There is a famous and popular picture by Shishkin, entitled Morning in a Pine Forest. When he painted it, his friend added young bears to it, and it instantly became one of the favourite pictures in the gallery. The bears give scale and a sort of human touch (they also make the picture more chocolate-boxy). My point here is that sheep turn up in so many landscapes for similar reasons, even if they were painted from the beginning rather than added later, and even if they were real sheep that the artist was looking at. Sheep may safely graze and the scene is all set. And it’s not just pictures. The Staffordshire potters are using the same shorthand.
Sheep in the mists of time
Animals don’t alter as much and as fast as people do, so I think we can reckon that a flock of sheep in the days of Abel, Jacob, Moses, David and indeed in Jesus’ own time, would have operated in very similar ways. Even nowadays, the sheep and the people are similar, even if the modern shepherd has access to new technology.
Sheepdogs vary only by breed around the world, and Welsh collies tend to be gentler than the Georgian shepherd’s dogs, but then the latter might have to cope with wolves and lynxes instead of foxes. Some shepherds nowadays use quad bikes, but most will still be walking, and the dog is there to save their legs and keep the flock together.
This gives a shepherd a lot of time to think and plenty of fresh air (I’m sure too much sometimes). He or she is usually working in beautiful surroundings, hills and mountains, because sheep flourish there where the grass is not rich enough for cattle. (But there’s also a flock of sheep that grazes the perimeter at Heathrow, which I find unexpected but delightful.) There’s one British Member of Parliament who is a part-time shepherd, and you can see the attraction of the contrast between herding sheep and the House of Commons. More than one shepherd has been a poet. And David of course, King and psalm writer and composer, was a shepherd in his youth.
The link between shepherds and music is very strong. Many shepherd crib figures for Christmas will have a pipe of some kind. Often they have two they can play at once (I’ve seen this in Georgia and Serbia, and it’s very impressive).
Sometimes it’s a version of bagpipes. The illustrations of shepherds in manuscripts often show them playing and dancing. Much more unlikely, but great fun, are the pictures of sheep playing musical instruments, and the psalmist has singing sheep in Ps 99/100.
Jesus does it too
Why does Jesus talk about sheep?
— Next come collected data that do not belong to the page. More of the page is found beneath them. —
-- ==== Sys2Proof/Syntax.lean ====
section
/-! DEFINITION. The commands of the block: one constructor of `Instr` per row of the opcode table. A command is a
host access, a word of a protocol, or a happening on a pin, a clock or a link. Operands are plain numbers; WellFormed
says which values name something. -/

namespace Sys2Proof

/-- What the ECC of a core finds on the memory words that an instruction or a post reads (R197): nothing, single-bit errors in a number of
words, or a double-bit error. -/
inductive Ecc where
  | clean | single (words : Nat) | double
  deriving DecidableEq, Repr

/-- The end of a post of output stream `stream`, with what the ECC finds on the words that the output engine reads (R197, R213). -/
structure PostEnd where
  stream : Nat
  ecc : Ecc
  deriving DecidableEq, Repr

/-- The figures of one slice over a block of R110: code range in LSB, mean and AC rms in units of 2⁻⁸ LSB. -/
structure Figures where
  range : Nat
  mean : Int
  rms : Nat
  deriving DecidableEq, Repr

/-- What the checks of R110 take from a block: a redundancy error in a conversion, a sample that carries C because R104 limits it, the
figures of the slice, and those of other slices of the quad over the interval of the block, by slice number. -/
structure BlockStats where
  redundancy : Bool
  limited : Bool
  own : Figures
  others : List (Nat × Figures)
  deriving DecidableEq, Repr

/-- One of the 4,096 instants measured in a TRACK step (R132): the raw code of the standby, the raw codes of the channel's samples from
four before the instant to four after it, and whether a sample that it involves carries S, C or M (R133). -/
structure TrackPt where
  sb : Int
  xs : List Int
  marked : Bool
  deriving DecidableEq, Repr

/-- What a step of a standby run measured: the sum of 4,096 raw codes of a REF step (R131), or the instants of the TRACK step. -/
inductive RunSums where
  | ref (sum : Int)
  | track (pts : List TrackPt)
  deriving DecidableEq, Repr

/-- A unit as it reaches the far end of a link (R367, R390): its 256 bits, the CRC-32C that follows them, and its sequence number. -/
structure LinkUnit where
  bits : NocUnit
  crc : Nat
  seq : Nat
  deriving DecidableEq, Repr

/-- An error that a read of capture memory finds in a data unit (R401): the unit's place counted from capture address 0, and
whether two bits of it are wrong. -/
structure Flaw where
  unit : Nat
  double : Bool
  deriving DecidableEq, Repr

/-- A packet of the network: the fields of its header unit (R369), the NI at which it is, its data bytes, whether a link
failure has marked it poisoned (R368), for a raw tap the flags S, C, P, M of each sample (R408; what the model itself knows of S, C and M
is added to them), whether it has just crossed a chip link to that NI (R392), and the errors that a READ meets in the units it asks for
(R401). -/
structure Packet where
  cmd : Nat
  route : Nat
  hop : Nat
  len : Nat
  src : Nat
  tag : Nat
  domain : Nat
  lasth : Nat
  epoch : Nat
  aux : Nat
  addr : Nat
  point : Nat
  tick : Nat
  sub : Nat
  dst : Nat
  data : List Byte
  poisoned : Bool
  marks : List Nat
  crossed : Bool
  flaws : List Flaw
  deriving DecidableEq, Repr


/-- A descriptor slot that the device reads after a doorbell read (R433): its ring (0 the command ring, 1 + k data ring k)
and the 64 bytes found there. -/
structure Slot where
  ring : Nat
  bytes : List Byte
  deriving DecidableEq, Repr

/-- What a failed read of host memory was for (R443): the doorbell line, a descriptor of a ring (numbered as in `Slot`), or
the buffer of the descriptor that is next of its code. -/
inductive HostRead where
  | doorbell
  | descriptor (ring : Nat)
  | buffer (code : Nat)
  deriving DecidableEq, Repr
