-- ==== Sys2Proof/Machine/Slices.lean ====
section
/-! DEFINITION. Slice pools, interleaving and sampling (04_converter_slices.md, R89–R124, R586, R590, R591). -/

namespace Sys2Proof.Machine

open Regs

/-! ### The pool (R89–R94) -/

/-- The state code of a slice (R89). -/
def State.sliceState (s : State) (q i : Nat) : Nat := s.fld (slice q i) slice_STATE

/-- The slices of a quad that a test accepts, in ascending number. -/
def slicesWhere (p : Nat → Bool) : List Nat := (List.range 36).filter p

/-- The RESERVE slices of a quad. -/
def State.reserve (s : State) (q : Nat) : List Nat := slicesWhere (fun i => s.sliceState q i == 0)

/-- The standby slice of a quad, when it has one. -/
def State.standby (s : State) (q : Nat) : Option Nat := lowest 36 (fun i => s.sliceState q i == 3)

/-- The start-up in progress of a slice. -/
def State.wakeOf (s : State) (q i : Nat) : Option Wake := FMap.get (fun _ => none) s.pool.wake (36 * q + i)

/-- The start-up of a slice set or ended. -/
def State.setWake (s : State) (q i : Nat) (w : Option Wake) : State :=
  { s with pool := { s.pool with wake := FMap.set (fun _ => none) s.pool.wake (36 * q + i) w } }

/-- A slice's state with its channel, position and phase; the count of failing blocks starts anew. -/
def State.setSlice (s : State) (q i st k j ph : Nat) : State :=
  let w := slice_STATE.put (slice_CHAN.put (slice_POS.put (s.reg (slice q i)) j) k) st
  s.setReg (slice q i) (slice_FAILS.put (slice_PHASE.put w ph) 0)

/-- The slice that holds a position, in service or in start-up (R94). -/
def State.holder (s : State) (q k j : Nat) : Option Nat :=
  lowest 36 (fun i => (s.sliceState q i == 2 || (s.sliceState q i == 1 &&
      (s.wakeOf q i).any (fun w => w.why == .added || w.why == .replacing)))
    && s.fld (slice q i) slice_CHAN == k && s.fld (slice q i) slice_POS == j)

/-- The slices of a channel: 0, 1, 2, 4, 8 or 16 (R92). -/
def State.chanCount (s : State) (q k : Nat) : Nat :=
  match s.fld (chPool q k) chPool_NCODE with
  | 0 => 0
  | c => 2 ^ (c - 1)

/-- NCODE of a slice count. -/
def ncode (n : Nat) : Nat := match n with | 0 => 0 | 1 => 1 | 2 => 2 | 4 => 3 | 8 => 4 | _ => 5

/-- Rotation is held (R102). -/
def State.rotHeld (s : State) (q : Nat) : Bool := s.onlyBisque || !s.quadLocked q || !s.refReady q

/-- POOL_STATUS as read: the counts and the standby follow from the slices. -/
def State.poolStatusWord (s : State) (q : Nat) : Word :=
  let n (c : Nat) := (slicesWhere (fun i => s.sliceState q i == c)).length
  let w := poolStatus_STANDBY.put (s.reg (poolStatus q)) ((s.standby q).getD 0x3F)
  let w := poolStatus_ROT_HELD.put (poolStatus_RETIRED.put w (n 4)) (flag (s.rotHeld q))
  poolStatus_ACTIVE.put (poolStatus_RESERVE.put w (n 0)) (n 2)

/-- Whether a position is filled for a sample taken at an instant (R111, R113). -/
def State.filledAt (s : State) (q k j : Nat) (at_ : Int) : Bool :=
  s.pool.filled.any (fun x => x.quad == q && x.chan == k && x.pos == j && decide ((x.from_ : Int) ≤ at_)
    && x.until_.all (fun e => decide (at_ < (e : Int))))

/-- Whether a position is filled for a sample taken now. -/
def State.isFilled (s : State) (q k j : Nat) : Bool := s.filledAt q k j s.time.now

/-- The slice whose conversions a position delivers: its holder, or one retired in this tick, whose samples are delivered as
converted until the position is filled (R111). -/
def State.converter (s : State) (q k j : Nat) : Option Nat :=
  (s.holder q k j).or
    ((s.pool.retired.find? (fun r => r.quad == q && r.chan == k && r.pos == j && !r.standby)).map (fun r => r.slice))

/-- The converter of a position at an instant: before the latest change, the slice before it. -/
def State.converterAt (s : State) (q k j : Nat) (at_ : Int) : Option Nat :=
  match FMap.get (fun _ => none) s.pool.prev (64 * q + 16 * k + j) with
  | some (t, i) => if at_ < (t : Int) then i else s.converter q k j
  | none => s.converter q k j

/-- The converter of a position kept as the one before a change that comes now. -/
def State.keepPrev (s : State) (q k j : Nat) : State :=
  let key := 64 * q + 16 * k + j
  if (FMap.get (fun _ => none) s.pool.prev key).any (fun x => x.1 == s.time.now) then s
  else { s with pool := { s.pool with prev := FMap.set (fun _ => none) s.pool.prev key (some (s.time.now, s.converter q k j)) } }

/-- Whether every position of a channel that has a slice is still in start-up: the channel is WAKING (R124; DESIGN CHOICE, log entry
56). -/
def State.chanWaking (s : State) (q k : Nat) : Bool :=
  let held := (List.range (s.chanCount q k)).filterMap (fun j => s.holder q k j)
  !held.isEmpty && held.all (fun i => s.sliceState q i == 1)

/-- CH_POOL as read: FILL while a position is filled, STATE as the channel's slices stand. -/
def State.chPoolWord (s : State) (q k : Nat) : Word :=
  let w := chPool_FILL.put (s.reg (chPool q k)) (flag ((List.range (s.chanCount q k)).any (fun j => s.isFilled q k j)))
  if s.chanWaking q k then chPool_STATE.put w 1 else w

/-- A position that from now on needs no filling. Samples of before keep their mark; what ended longer ago than two blocks of R110 is
forgotten. -/
def State.unfill (s : State) (q k j : Nat) : State :=
  let now := s.time.now
  { s with pool := { s.pool with filled := s.pool.filled.filterMap (fun x =>
      if x.until_.any (fun e => decide (e + 0x20000 < now)) then none
      else if x.quad = q ∧ x.chan = k ∧ x.pos = j ∧ x.until_.all (fun e => decide (now < e)) then
        (if now ≤ x.from_ then none else some { x with until_ := some now })
      else some x) } }

/-- A position filled from an instant on, up to another where one is given. -/
def State.fill (s : State) (q k j at_ : Nat) (until_ : Option Nat := none) : State :=
  let t := s.unfill q k j
  { t with pool := { t.pool with filled := t.pool.filled ++ [(⟨q, k, j, at_, until_⟩ : Filled)] } }

/-- The blocks of a slice counted from its first conversion in a position, on the phase given (R94, R110); a cold slice counts among the
others from the end of its start-up. -/
def State.startBlock (s : State) (q i ph : Nat) (cold : Bool) : State :=
  { s with pool := { s.pool with
    block := FMap.set (fun _ => none) s.pool.block (36 * q + i) (some (s.time.now + ph, cold))
    seated := FMap.set (fun _ => 0) s.pool.seated (36 * q + i) (s.time.now + if cold then 800 else 0) } }

/-- A slice put to work at a position, powered. -/
def State.seat (s : State) (q i k j n : Nat) : State :=
  ((((s.keepPrev q k j).setWake q i none).setSlice q i 2 k j (j * 16 / n)).unfill q k j).startBlock q i (j * 16 / n) false

/-- A cold slice sent to a position through its 400 ns start-up (R96, R113). -/
def State.seatCold (s : State) (q i k j n : Nat) (why : WakeFor) : State :=
  (((s.keepPrev q k j).setSlice q i 1 k j (j * 16 / n)).setWake q i (some ⟨s.time.now + 800, why⟩)).startBlock q i (j * 16 / n) true

/-- A slice returned to RESERVE. -/
def State.toReserve (s : State) (q i : Nat) : State :=
  ((s.setSlice q i 0 0 0 0).setFld (sliceCal q i) sliceCal_FIRST 1).setWake q i none

/-- The standby's run of a quad abandoned, and its status cleared. -/
def State.dropRun (s : State) (q : Nat) : State :=
  let t := { s with cal := { s.cal with run := FMap.set (fun _ => none) s.cal.run q none } }
  (t.setFld (calQstatus q) calQstatus_STEP 0).setFld (calQstatus q) calQstatus_TARGET 0x3F

/-! ### Injected conversions (R118–R123, R586) -/

/-- The waiting requests of a quad. -/
def State.injOf (s : State) (q : Nat) : List InjReq := FMap.get (fun _ => []) s.pool.inj q

/-- The waiting requests of a quad replaced. -/
def State.setInj (s : State) (q : Nat) (l : List InjReq) : State :=
  { s with pool := { s.pool with inj := FMap.set (fun _ => []) s.pool.inj q l } }

/-- C of R119. -/
def State.injCap (s : State) : Nat := min 8 (s.tickDiv / 48)

/-- INJ_STATUS as read. -/
def State.injStatusWord (s : State) (q : Nat) : Word :=
  injStatus_DEPTH.put (injStatus_CAP.put (s.reg (injStatus q)) s.injCap) (s.injOf q).length

/-- The first failing check of R119: its code, or 0. -/
def State.injError (s : State) (q mon : Nat) : Nat :=
  if mon = 7 ∨ 12 ≤ mon ∨ (mon = 1 ∧ 8 ≤ q) then 3
  else if 8 ≤ mon ∧ !s.pinAnalog (apPin q (mon - 8)) then 5
  else if s.powerOf q ≠ .on then 4
  else if s.bit (poolStatus q) poolStatus_ROT_STOPPED && (s.standby q).isNone then 2
  else if s.injCap ≤ FMap.get (fun _ => 0) s.pool.injCount q ∨ 8 ≤ (s.injOf q).length then 1
  else 0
Mostly because of the OT references, but also through observation, I think. When he spends time alone in the desert, when he walks the mountains with the disciples, when he goes off on his own, he would often have come across flocks and their shepherds.
He uses sheep in parables because everyone would have known what he was talking about. It is interesting that one psalm (118/119) contains in close proximity a reference to God’s word as a treasure (‘I take delight in your promise like one who finds a treasure’) and an appeal for help ‘I am lost like a sheep; seek your servant’. In the New Testament, we have the parables of the pearl of great price, the treasure found in a field (Matthew 13) and later of the lost single sheep in the flock of ninety-nine (Mtt 18).
In the Old Testament, the great Shepherd is God. This would have been Jesus’ understanding of Ps 22/23 too. So when Jesus says, I am the Good Shepherd’, it is indeed a mindblowing claim for the Jews who are listening to him. It means that he is leader, protector, defender….and God. But in case we find this too intimidating, he says, ‘I know my own, and my own know me’. Sheep don’t worry about, or argue with their shepherd. They trust him, because they know him. Sometimes they even run off and get themselves lost; but he will find them again, and bring them home. It’s a very comforting image.